[Information provided]

-- ==== Sys2Proof/Machine/Place.lean ====
section
/-! DEFINITION. The work distributor: placing rigs, strings and spawned rows (10 R272 to R276), what a row holds at its
start (10 R273, R274), bridle writes (10 R271, R394), releasing seats and finishing launches (10 R279, R280). -/
namespace Sys2Proof.Machine

/-! ### Writes of a bridle table (10 R271, R394) -/

/-- Writes at offsets from a virtual address, through the partition's translation: each an offset, bytes and a value. -/
def State.vputs (s : State) (p : Nat) (va : Word) (ws : List (Nat × Nat × Nat)) : State :=
  s.puts none (ws.filterMap (fun (w : Nat × Nat × Nat) =>
    match s.xlate p (s.walker p) (va + BitVec.ofNat 64 w.1) .write with
    | .mem pa _ => some (pa, w.2.1, w.2.2)
    | _ => none))

/-- The pages that writes to a launch's table meet, and no other; none to check where it has no table (10 R394). -/
def State.bridleGate (s : State) (l : Launch) (ws : List (Nat × Nat × Nat)) : Verdict Unit :=
  if l.bridle = 0 then .ok ()
  else worst (ws.map (fun (w : Nat × Nat × Nat) => s.checkPages l.part (l.bridle + BitVec.ofNat 64 w.1) w.2.1 .write))

/-- The errors that the walks of these writes meet (14 R362). -/
def State.metWrites (s : State) (l : Launch) (ws : List (Nat × Nat × Nat)) : State :=
  if l.bridle = 0 then s
  else s.metWalks l.part (ws.map (fun (w : Nat × Nat × Nat) => l.bridle + BitVec.ofNat 64 w.1))

/-- A launch of a partition put back into its place. -/
def State.updLaunch (s : State) (l : Launch) : State := s.setLaunch (launchKey l.part l.lid) (some l)

/-- A bridle write that cannot be made: the step waits, for a page that is reported once, or frozen by a violation, whose
record names the slot of the launch's packet, and whose RIDX stays past it (10 R394, 13 R332; log 50). -/
def State.bridleStop (s : State) (l : Launch) (v : Verdict Unit) : State :=
  match v with
  | .fault va =>
    (s.updLaunch { l with bstall := some va }).tell l.part (s.walker l.part) l.bstall (l.queue.getD 0)
      (if l.queue.isSome then l.slot else l.counter) va
  | .vio c cs va =>
    let s1 := s.updLaunch { l with bfrozen := true }
    match l.queue.bind (s.queue l.part) with
    | some q => s1.freezeQueue l.part q l.slot c cs va
    | none => s1.freezeCounter l.part l.counter c cs va
  | _ => s

/-- The header of a table (10 R270). -/
def Launch.header (l : Launch) (rig : List Nat) (state : Nat) : List (Nat × Nat × Nat) :=
  [(0, 8, l.lid.toNat), (8, 4, l.nstr), (0x0C, 2, l.slen), (0x0E, 1, l.rigw), (0x0F, 1, l.righ)] ++
  (List.range 12).map (fun n => (0x10 + n, 1, if n < rig.length then 0x40 + rig.getD n 0 else 0)) ++
  [(0x1C, 4, state)] ++ (List.range 4).map (fun i => (0x20 + 8 * i, 8, 0))

/-! ### A row's start (10 R273, R274) -/

/-- Bits 0 to n - 1 set. -/
def lowMask (n : Nat) : Word := BitVec.ofNat 64 (2 ^ n - 1)

/-- The seat of a row as it begins: `role` of its core, its string and string row, its place, its core's clock. -/
def Launch.start (l : Launch) (u : Part) (string srow role ablk clk : Nat) : Seat :=
  { Seat.blank with
    status := .ready
    bind := { part := l.part, lid := l.lid, string := string, srow := srow, slen := l.slen, role := role, ports := l.ports }
    pc := l.entry
    s := tab 31 (fun i => match i with
      | 0 => l.arg
      | 1 => BitVec.ofNat 64 srow
      | 2 => BitVec.ofNat 64 string
      | 3 => BitVec.ofNat 64 role
      | 4 => l.lid
      | _ => 0)
    ablk := ablk
    nblk := l.acc
    m := tab 8 (fun i => if i = 0 then lowMask l.lanes else 0)
    stack := [{ kind := .base, mask := lowMask l.lanes }]
    mode := BitVec.ofNat 16 (9 + ablk * 2 ^ 12)
    tvec := u.tvecdef
    stamp := clk
    startClk := if srow = 0 ∨ l.skew = 0 then some 0 else none }

/-- A physical row whose port seat a string takes: its ports empty and linked, its matrix queue as it is. -/
def RowUnit.link (r : RowUnit) : RowUnit := { RowUnit.empty with mat := r.mat, nextItem := r.nextItem }

/-- A string's rows put into their seats, the line caches of their cores invalidated (08 R220). -/
def State.placeString (s : State) (l : Launch) (rig : List Nat) (j : Nat) (x : Place) : State :=
  (List.range l.slen).foldl (fun s k =>
    let row := (stringRows x.core x.head l.slen).getD k 0
    let core := row / 64
    let t := l.start (s.part l.part) j k (rig.findIdx (· == core)) x.ablk (s.core core).clkc
    let s1 := (s.setSeat (row * 4 + x.seat) t).flushLines core
    if l.ports then s1.setRow row (s1.row row).link else s1) s

/-! ### Placement (10 R272) -/

/-- The bytes of scratchpad reserved on a core: a launch's go with its completion, and with a reset of the core's die
(10 R272, R280; 14 R365). -/
def State.reserved (s : State) (core : Nat) : Nat :=
  s.launches.foldl (fun n (e : Nat × Option Launch) => match e.2 with
    | some l => if l.placed && l.closing == 0 && l.roles.contains core && !l.lost.getLsbD (core / 8) then n + l.spad else n
    | none => n) 0

/-- The rectangle has the launch's scratchpad free on every core. -/
def State.spadRoom (s : State) (l : Launch) (rig : List Nat) : Bool :=
  rig.all (fun c => decide (s.reserved c + l.spad ≤ 0xC00000))

/-- Strings still to be placed. -/
def Launch.waiting (l : Launch) : Bool := !l.killed && l.closing == 0 && decide (l.nextString < l.nstr)

/-- The earliest launch of a partition with a rig or string not yet placed. -/
def State.firstWaiting (s : State) (p : Nat) : Option Launch :=
  s.launches.foldl (fun m (e : Nat × Option Launch) => match e.2 with
    | some l =>
      if l.part = p ∧ l.waiting then
        match m with
        | some (k : Launch) => if l.order < k.order then some l else some k
        | none => some l
      else m
    | none => m) none

/-- The places that the table names for strings `j` to `j + n - 1`, if all are free (10 R271). -/
def Launch.pinnedPlaces (l : Launch) (occ : List Taken) (j n : Nat) : Option (List Place) :=
  let xs := ((l.pinned.drop j).take n).map entryPlace
  if xs.all (fun x => (stringRows x.core x.head l.slen).all (fun k =>
    seatFree occ (k * 4 + x.seat) && blockFree occ k x.ablk l.acc)) then some xs else none

/-- The rig and the places of a launch's next step: its rig with the first step's strings, or its next string. -/
def State.nextPlaces (s : State) (l : Launch) : Option (List Nat × List Place) :=
  let occ := s.taken
  let n := if l.placed ∨ l.cls ≠ 2 then 1 else l.nstr
  let fit (rig : List Nat) : Option (List Place) :=
    if l.pin then l.pinnedPlaces occ l.nextString n else s.fitAll rig l.slen l.acc l.seats n l.nextString occ
  if l.placed then (fit l.roles).map (fun xs => (l.roles, xs))
  else
    (if l.pin then [l.roles] else s.rigs l.part l.rigw l.righ l.onedie).findSome? (fun rig =>
      if s.spadRoom l rig then (fit rig).map (fun xs => (rig, xs)) else none)

/-- The writes of a placement step to the table (10 R271). -/
def Launch.placeWrites (l : Launch) (rig : List Nat) (xs : List Place) : List (Nat × Nat × Nat) :=
  if l.bridle = 0 then []
  else if l.pin then (if l.placed then [] else [(0x1C, 4, 1)])
  else (if l.placed then [] else l.header rig 1) ++
    (xs.zipIdx).map (fun (x : Place × Nat) => (0x40 + 4 * (l.nextString + x.2), 4, x.1.entry.toNat))

/-- Some of the places, of strings of a length, stand on a die that is fenced: the step that takes them waits (14 R365; log
90). -/
def State.placesFenced (s : State) (xs : List Place) (len : Nat) : Bool :=
  xs.any (fun x => (stringRows x.core x.head len).any (fun k => s.fenced.getLsbD (k / 512)))

/-- LAUNCH_PLACE (10 R272): the next step of the earliest launch that waits, its table written before its rows can
issue; another follows it at once, until a step finds no room. -/
def execLaunchPlace (p : Fin 8) (s : State) : Host.Outcome State Fault Refusal :=
  match s.firstWaiting p with
  | none => .next s
  | some l =>
    if l.bfrozen then .next s
    else
      match s.nextPlaces l with
      | none => .next s
      | some (rig, xs) =>
        if s.placesFenced xs l.slen then .next s
        else
        let ws := l.placeWrites rig xs
        let s := s.metWrites l ws
        match s.bridleGate l ws with
        | .ok () =>
          let s1 := (xs.zipIdx).foldl (fun s (x : Place × Nat) => s.placeString l rig (l.nextString + x.2) x.1)
            (s.vputs p l.bridle ws)
          let s2 := s1.updLaunch { l with placed := true, roles := rig, nextString := l.nextString + xs.length, bstall := none }
          .next { s2 with agenda := .event (.launchPlace p) :: s2.agenda }
        | v => .next (s.bridleStop l v)

/-! ### Spawned rows (10 R275, R276) -/

/-- SPAWN_BIN_TIMER (10 R275): the pairs held become a pending row; they wait where one waits already. -/
def execSpawnBinTimer (core : Fin 64) (bin : Fin 16) (s : State) : Host.Outcome State Fault Refusal :=
  let x := s.bin core bin
  if x.args = [] ∨ s.time.toNat < x.fire then .next s
  else
    match x.flush with
    | some y => .next (s.setBin core bin y)
    | none => .next s

/-- The place of a pending row on its core (10 R276, 01 R28). -/
def State.fitPending (s : State) (core acc : Nat) : Option Place :=
  let occ := s.taken
  (List.range 64).findSome? (fun r =>
    let k := core * 64 + r
    if !s.rowUsable k then none
    else
      match s.findSeat occ [k] 0b1110, findBlock occ [k] acc with
      | some q, some b => some { core := core, head := r, seat := q, ablk := b }
      | _, _ => none)

/-- The whole launch is being pre-empted or stands pre-empted, so that its pending rows stay in their bins (14 R354). -/
def Part.heldWhole (u : Part) (lid : Word) : Bool :=
  u.saved.any (fun x => x.lid == lid && x.str == 0xFFFFFFFF#32) ||
    (u.pre.map (fun x => x.lid == lid && x.str == 0xFFFFFFFF#32)).getD false

/-- PENDING_ROW_PLACE (10 R276; 14 R354): an acquire at CORE scope (12 R317; 08 R211). -/
def execPendingRowPlace (core : Fin 64) (bin : Fin 16) (s : State) : Host.Outcome State Fault Refusal :=
  let x := s.bin core bin
  match x.pending with
  | none => .next s
  | some (key, entry, args) =>
    match Sparse.get none s.launches key with
    | none => .next s
    | some l =>
      if (s.part l.part).heldWhole l.lid then .next s
      else
      match s.fitPending core l.acc with
      | none => .next s
      | some y =>
        if s.placesFenced [y] 1 then .next s
        else
        let u := s.core core
        let serial := Sparse.get 0 u.serial key
        let t := { l with ports := false, slen := 1, lanes := args.length, entry := entry }.start (s.part l.part) serial 0
          (l.roles.findIdx (· == core.val)) y.ablk u.clkc
        let t := { t with
          bind := { t.bind with spawned := true }
          gwct := u.gwct
          x := tab 31 (fun n => if n = 0 then tab 64 (fun i => args.getD i 0) else vrep 64 0) }
        let s1 := s.setCore core { u with serial := Sparse.set 0 u.serial key ((serial + 1) % 2 ^ 32) }
        .next (((s1.setBin core bin { x with pending := none }).setSeat ((core * 64 + y.head) * 4 + y.seat) t).flushLines core)

/-! ### Retirement (10 R279, R280) -/

/-- No row of the launch is resident, and no pending row or bin of it holds anything. -/
def State.rowsGone (s : State) (key : Nat) : Bool :=
  !s.seats.any (fun (e : Nat × Seat) => e.2.resident && launchKey e.2.bind.part e.2.bind.lid == key) &&
  (List.range 64).all (fun c => (List.range 16).all (fun b =>
    let x := s.bin c b
    (x.args.isEmpty || x.launch != key) && !((x.pending.map (fun (q : Nat × Word × List Word) => q.1 == key)).getD false)))

/-- A launch's record ends, and its spawn serial numbers with it (10 R276, R280). -/
def State.dropLaunch (s : State) (key : Nat) : State :=
  ((List.range 64).foldl (fun (s : State) c =>
    let u := s.core c
    s.setCore c { u with serial := Sparse.set 0 u.serial key 0 }) s).setLaunch key none

/-- The write of STATE that ends a launch, then the end of its record (10 R280, 13 R334). -/
def State.lastStep (s : State) (key : Nat) : State :=
  match Sparse.get none s.launches key with
  | none => s
  | some l =>
    if l.closing = 0 ∨ l.bfrozen then s
    else
      let s := s.metWrites l [(0x1C, 4, l.closing)]
      match s.bridleGate l [(0x1C, 4, l.closing)] with
      | .ok () => (if l.bridle = 0 then s else s.vputs l.part l.bridle [(0x1C, 4, l.closing)]).dropLaunch key
      | v => s.bridleStop l v

/-- A launch whose rows are gone completes: as KILLED where it has been ended, else with its targets taken in the order
of 10 R280, once the queue's header can be written (07 R197). -/
def State.finish (s : State) (key : Nat) : State :=
  match Sparse.get none s.launches key with
  | none => s
  | some l =>
    if l.closing ≠ 0 then s.lastStep key
    else if !s.rowsGone key then s
    else if l.killed then (s.updLaunch { l with closing := 4 + l.placed.toNat }).lastStep key
    else if l.waiting ∨ (s.part l.part).saved.any (fun x => x.lid == l.lid) then s
    else
      let q := l.queue.bind (s.queue l.part)
      if (q.map s.hdrHeld).getD false then s
      else
        let s1 := (s.updLaunch { l with closing := 3 }).takeDone l.part l.done
        let s2 := match q with
          | some q => s1.stepDone q
          | none => s1
        s2.lastStep key

/-- A seat's resources are free again: its matrix work's windows are gone, and its neighbours' ports know of it. -/
def State.freeSeat (s : State) (sid : Nat) : State :=
  let t := s.seat sid
  let k := sid / 4
  let r := s.row k
  let s1 := (s.setSeat sid Seat.blank).setRow k { r with mat := r.mat.filter (fun i => i.seat != sidSeat sid) }
  if !t.bind.ports then s1
  else
    let s2 := if t.isTail || r.consGone then s1
      else let b := s1.row (rowBelow k); s1.setRow (rowBelow k) { b with prodGone := true }
    let s3 := if t.isHead || r.prodGone then s2
      else let u := s2.row (rowAbove k); s2.setRow (rowAbove k) { u with consGone := true }
    s3.setRow k (s3.row k).link

/-- What holds an exited row's seat (10 R279) is gone. -/
def State.drained (s : State) (sid : Nat) : Bool :=
  let t := s.seat sid
  !s.matBusy sid && s.allDone sid t && s.past t.gwct &&
    (!t.bind.ports || (s.row (sid / 4)).south.isEmpty)

/-- SEAT_RELEASE (10 R279, R280). -/
def execSeatRelease (sid : Fin 16384) (s : State) : Host.Outcome State Fault Refusal :=
  let t := s.seat sid
  if t.status = .exited ∧ s.drained sid then
    .next ((s.freeSeat sid).finish (launchKey t.bind.part t.bind.lid))
  else .next s

end Sys2Proof.Machine
end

[/Information provided]

■ Aim of the task
Only the lines above from the one with "if l.closing = 0 ∨ l.bfrozen then s" up to and including the one with "let s2 := if" should be repeated, exactly as written.

■ Answer
    if l.closing = 0 ∨ l.bfrozen then s
    else
      let s := s.metWrites l [(0x1C, 4, l.closing)]
      match s.bridleGate l [(0x1C, 4, l.closing)] with
      | .ok () => (if l.bridle = 0 then s else s.vputs l.part l.bridle [(0x1C, 4, l.closing)]).dropLaunch key
      | v => s.bridleStop l v

/-- A launch whose rows are gone completes: as KILLED where it has been ended, else with its targets taken in the order
of 10 R280, once the queue's header can be written (07 R197). -/
def State.finish (s : State) (key : Nat) : State :=
  match Sparse.get none s.launches key with
  | none => s
  | some l =>
    if l.closing ≠ 0 then s.lastStep key
    else if !s.rowsGone key then s
    else if l.killed then (s.updLaunch { l with closing := 4 + l.placed.toNat }).lastStep key
    else if l.waiting ∨ (s.part l.part).saved.any (fun x => x.lid == l.lid) then s
    else
      let q := l.queue.bind (s.queue l.part)
      if (q.map s.hdrHeld).getD false then s
      else
        let s1 := (s.updLaunch { l with closing := 3 }).takeDone l.part l.done
        let s2 := match q with
          | some q => s1.stepDone q
          | none => s1
        s2.lastStep key

/-- A seat's resources are free again: its matrix work's windows are gone, and its neighbours' ports know of it. -/
def State.freeSeat (s : State) (sid : Nat) : State :=
  let t := s.seat sid
  let k := sid / 4
  let r := s.row k
  let s1 := (s.setSeat sid Seat.blank).setRow k { r with mat := r.mat.filter (fun i => i.seat != sidSeat sid) }
  if !t.bind.ports then s1
  else
    let s2 := if t.isTail || r.consGone then s1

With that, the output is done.